We also provide code dereferencing which make it possible to invoke objects directly:

   $callable->("foo");  # same as funcall($callable, "foo")

For objects used in string context, the str() function will be automatically invoked.

  "$obj";               # same as str($obj)

For objects used in boolean context, the PyObject_IsTrue() function will be automatically invoked.

  if ($obj) { ...}     # same as if (PyObject_IsTrue($obj)) { ...}

BUGS ^

Some all upper case method names (see perltie) are used by the overload/tie interface and will hide the corresponding python attribute in the object. If you need to access an attribute with a name clash, you need to use functions like getattr() and setattr().

COPYRIGHT ^

(C) 2000-2001 ActiveState

This code is distributed under the same terms as Perl; you can redistribute it and/or modify it under the terms of either the GNU General Public License or the Artistic License.

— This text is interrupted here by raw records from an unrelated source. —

-- ==== Sys2Proof/Machine/QpCommands.lean ====
section
/-!
DEFINITION. The courier's host commands: queue pairs (R272 to R274), operations (R275), memory keys (R279, R280, R284,
R332).
-/

namespace Sys2Proof.Machine

/-! ## Queue pairs -/

/-- QPN_BASE and QPN_COUNT of a partition. -/
def Node.qpnBase (n : Node) (p : Nat) : Nat := n.cw 5 4 p 0 0
def Node.qpnCount (n : Node) (p : Nat) : Nat := n.cw 5 4 p 1 0
/-- Is a QPN one of a partition's? -/
def Node.qpnOk (n : Node) (p q : Nat) : Bool := decide (n.qpnBase p ≤ q) && decide (q < n.qpnBase p + n.qpnCount p)

/-- Pinned contexts of a partition on a sheet. -/
def Node.pinned (n : Node) (sheet p : Nat) : Nat :=
  (n.courier.qps.filter fun e => n.qpSheet e.1 == sheet && e.2.partition == p && e.2.pin && e.2.st != .free).length

/-- QP_CREATE. -/
def Node.qpCreate (n : Node) (p : Nat) (bs : Bytes) : Applied :=
  let w := cmdQ bs 0x10
  let q := bits w 0 20
  let ring := cmdQ bs 0x18
  let slot := bits w 24 4
  let slots := bits w 32 5
  let pin := bitAt w 21
  let sheet := n.qpSheet q
  if !n.qpnOk p q then failCmd n stBadLength 0
  else if (n.qp q).st ≠ .free then failCmd n stBadState (n.qp q).st.code
  else match n.localBad p ring (2 ^ slot * 2 ^ slots) with
    | (some d, n) => failCmd n stBadState d
    | (none, n) =>
      if pin ∧ n.pinLimit sheet p ≤ n.pinned sheet p then failCmd n stNoQuota 0
      else
        let n := n.modQp q fun _ =>
          { (default : QpSt) with
            st := .reset, partition := p, ordered := bitAt w 20, pin := pin, ring := ring, slotLog2 := slot,
            slotsLog2 := slots, rate := n.crInitRate }
        .done stDone 0 0 (n.loadContext q)

/-- QP_CONNECT. The spec does not say how the node learns the geometry of the peer's receive ring, which R275 and R278 hold a
SEND to: a free value within the limits of R273 (log entry 105). -/
def Node.qpConnect (n : Node) (p : Nat) (bs : Bytes) : Applied :=
  let w := cmdQ bs 0x10
  let x := cmdQ bs 0x18
  let q := bits w 0 20
  if !n.qpnOk p q then failCmd n stBadLength 0
  else if (n.qp q).st ≠ .reset ∨ (n.qp q).ending ≠ 0 then failCmd n stBadState (n.qp q).st.code
  else
    let (a, n) := n.fresh
    let (b, n) := n.fresh
    .done stDone 0 0 (n.modQp q fun s =>
      { s with st := .ready, peerPc := bits w 32 32, peerQpn := bits x 0 20, paths := bits x 20 7, entropy := bits x 32 16,
               peerSlot := 6 + a % 9, peerSlots := b % 17 })

/-- QP_RESET and QP_DESTROY; they complete when the wait of PKT_LIFETIME has passed. -/
def Node.qpEnd (n : Node) (p : Nat) (ref : CmdRef) (bs : Bytes) (destroy : Bool) : Applied :=
  let q := bits (cmdQ bs 0x10) 0 20
  if !n.qpnOk p q then failCmd n stBadLength 0
  else if (n.qp q).st = .free ∨ (n.qp q).ending ≠ 0 then failCmd n stBadState (n.qp q).st.code
  else .later (n.startQpReset q destroy (some ref))

/-! ## Operations (R275) -/

/-- The kind of an operation by its opcode. -/
def crKindOf (op : Nat) : CrKind :=
  match op with
  | 0x34 => .write
  | 0x35 => .read
  | 0x36 => .send
  | 0x37 => .fetchAdd
  | 0x38 => .compareSwap
  | _ => .wait

/-- The local bytes an operation touches: a WRITE's or SEND's source, a READ's or an atomic's destination. -/
def localLen (op len : Nat) : Nat := if op = 0x39 then 0 else len

/-- A courier operation posted by the host. -/
def Node.crCommand (n : Node) (p : Nat) (ref : CmdRef) (bs data : Bytes) : Applied :=
  let op := cmdOp bs
  let w := cmdQ bs 0x10
  let q := bits w 0 20
  let len := bits w 32 32
  let loc := cmdQ bs 0x18
  let watch := bits (cmdQ bs 0x38) 0 20
  if !n.qpnOk p q || (op == 0x39 && !n.qpnOk p watch) then failCmd n stBadLength 0
  else if (n.qp q).st ≠ .ready ∨ (n.qp q).ending ≠ 0 then failCmd n stBadState (n.qp q).st.code
  else if op = 0x36 ∧ 2 ^ (n.qp q).peerSlot < len + 8 then failCmd n stBadLength 0
  else match n.localBad p loc (localLen op len) with
    | (some d, n) => failCmd n stBadState d
    | (none, n) =>
      let src := if (op = 0x34 ∨ op = 0x36) ∧ bitAt loc 63 then padTo len data else []
      .later (n.crPost q (mkOp (.host ref) (crKindOf op) len loc src (cmdQ bs 0x20) (cmdQ bs 0x28) (cmdQ bs 0x30)
        (cmdQ bs 0x38) (bitAt w 20) (bitAt w 21)))

/-! ## Memory keys -/

/-- DETAIL of BAD_STATE for a key index (R280). -/
def KeyEnt.detail (e : KeyEnt) : Nat := e.nextGen + 256 * b2n e.valid + 512 * b2n e.gone

/-- Can an index be registered with a generation? -/
def KeyEnt.open' (e : KeyEnt) (gen : Nat) : Bool := !e.valid && !e.gone && e.nextGen == gen

def Node.modKey (n : Node) (idx : Nat) (f : KeyEnt → KeyEnt) : Node :=
  { n with courier := { n.courier with keys := mapMod n.courier.keys idx f } }

def ExtState.code : ExtState → Nat
  | .free => 0
  | .granted => 1
  | .withdrawing => 2
  | .scrubbing => 3

/-- The lowest extent of a range whose state passes a test. -/
def Node.extAt (n : Node) (base size : Nat) (t : ExtState → Bool) : Option (Nat × ExtSt) :=
  n.pool.exts.find? fun e => t e.2.st && rangesMeet e.2.base e.2.size base size

/-- KEY_REGISTER (R280, R332). -/
def Node.keyRegister (n : Node) (p : Nat) (bs : Bytes) : Applied :=
  let k := cmdQ bs 0x10
  let x := cmdQ bs 0x18
  let kind := bits x 0 2
  let rights := bits x 8 5
  let base := cmdQ bs 0x28
  let size := bits (cmdQ bs 0x30) 0 40
  let e := n.keyEnt k
  if keySecretOf k = 0 ∨ (kind ≠ 0 ∧ bitAt rights rtAtomic) ∨ (kind ≠ 1 ∧ (bitAt rights rtAttend ∨ bitAt rights rtAppend)) ∨
      (kind = 0 ∧ (base % 4096 ≠ 0 ∨ size % 4096 ≠ 0)) then failCmd n stBadFormat 0
  else if n.keyLimit ≤ keyIndex k ∨ (kind = 0 ∧ (size = 0 ∨ 2 ^ 41 ≤ base ∨ !n.inQuads p base size)) then
    failCmd n stBadLength 0
  else if !e.open' (keyGen k) then failCmd n stBadState e.detail
  else
    match (if kind = 0 then n.firstClass base size (· != .host) else none) with
    | some c => failCmd n stBadState (c.code * 256)
    | none =>
      match (if kind = 0 then n.extAt base size fun s => s == .withdrawing || s == .scrubbing else none) with
      | some (_, x) => failCmd n stBadState (3 * 256 + x.st.code * 65536)
      | none =>
        let within := if kind ≠ 0 then none else n.pool.exts.find? fun e =>
          e.2.st == .granted && e.2.partition == p && decide (e.2.base ≤ base) && decide (base + size ≤ e.2.base + e.2.size)
        let n := n.modKey (keyIndex k) fun e =>
          { e with valid := true, gen := keyGen k, secret := keySecretOf k, kind := kind, rights := rights,
                   srcPrefix := cmdD bs 0x20, srcLen := bits (cmdQ bs 0x20) 32 6, base := base, size := size,
                   partition := p, extent := within.map Prod.fst, withdrawn := false }
        let n := match within with
          | some (i, _) => n.modExt i fun x => { x with keys := x.keys ++ [keyIndex k] }
          | none => n
        .done stDone 0 0 n

/-- Clear an index on every sheet; at GEN 255 it is retired (R284). -/
def Node.revokeIndex (n : Node) (idx : Nat) : Node :=
  n.modKey idx fun e =>
    if e.valid then { e with valid := false, nextGen := (e.gen + 1) % 256, gone := e.gone || e.gen == 255 } else e

/-- KEY_REVOKE. A packet is checked and placed in one step, so every placement that passed its check is over (R281). -/
def Node.keyRevoke (n : Node) (p : Nat) (bs : Bytes) : Applied :=
  let k := cmdQ bs 0x10
  let e := n.keyEnt k
  if e.valid ∧ e.partition ≠ p then failCmd n stBadState 0
  else if !e.valid ∨ e.gen ≠ keyGen k then failCmd n stBadState e.detail
  else .done stDone 0 0 (n.revokeIndex (keyIndex k))

/-- Revoke every key a test names: a destroyed partition's, or all under QUIESCE (R323, R357). -/
def Node.revokeAll (n : Node) (t : KeyEnt → Bool) : Node :=
  forEach ((n.courier.keys.filter fun e => e.2.valid && t e.2).map Prod.fst) n fun n i => n.revokeIndex i

end Sys2Proof.Machine
end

THIS SOFTWARE IS PROVIDED BY ACTIVESTATE `AS IS'' AND ANY EXPRESSED OR IMPLIED WARRANTIES, INCLUDING, BUT NOT LIMITED TO, THE IMPLIED WARRANTIES OF MERCHANTABILITY AND FITNESS FOR A PARTICULAR PURPOSE ARE DISCLAIMED. IN NO EVENT SHALL ACTIVESTATE OR ITS CONTRIBUTORS BE LIABLE FOR ANY DIRECT, INDIRECT, INCIDENTAL, SPECIAL, EXEMPLARY, OR CONSEQUENTIAL DAMAGES (INCLUDING, BUT NOT LIMITED TO, PROCUREMENT OF SUBSTITUTE GOODS OR SERVICES; LOSS OF USE, DATA, OR PROFITS; OR BUSINESS INTERRUPTION) HOWEVER CAUSED AND ON ANY THEORY OF LIABILITY, WHETHER IN CONTRACT, STRICT LIABILITY, OR TORT (INCLUDING NEGLIGENCE OR OTHERWISE) ARISING IN ANY WAY OUT OF THE USE OF THIS SOFTWARE, EVEN IF ADVISED OF THE POSSIBILITY OF SUCH DAMAGE.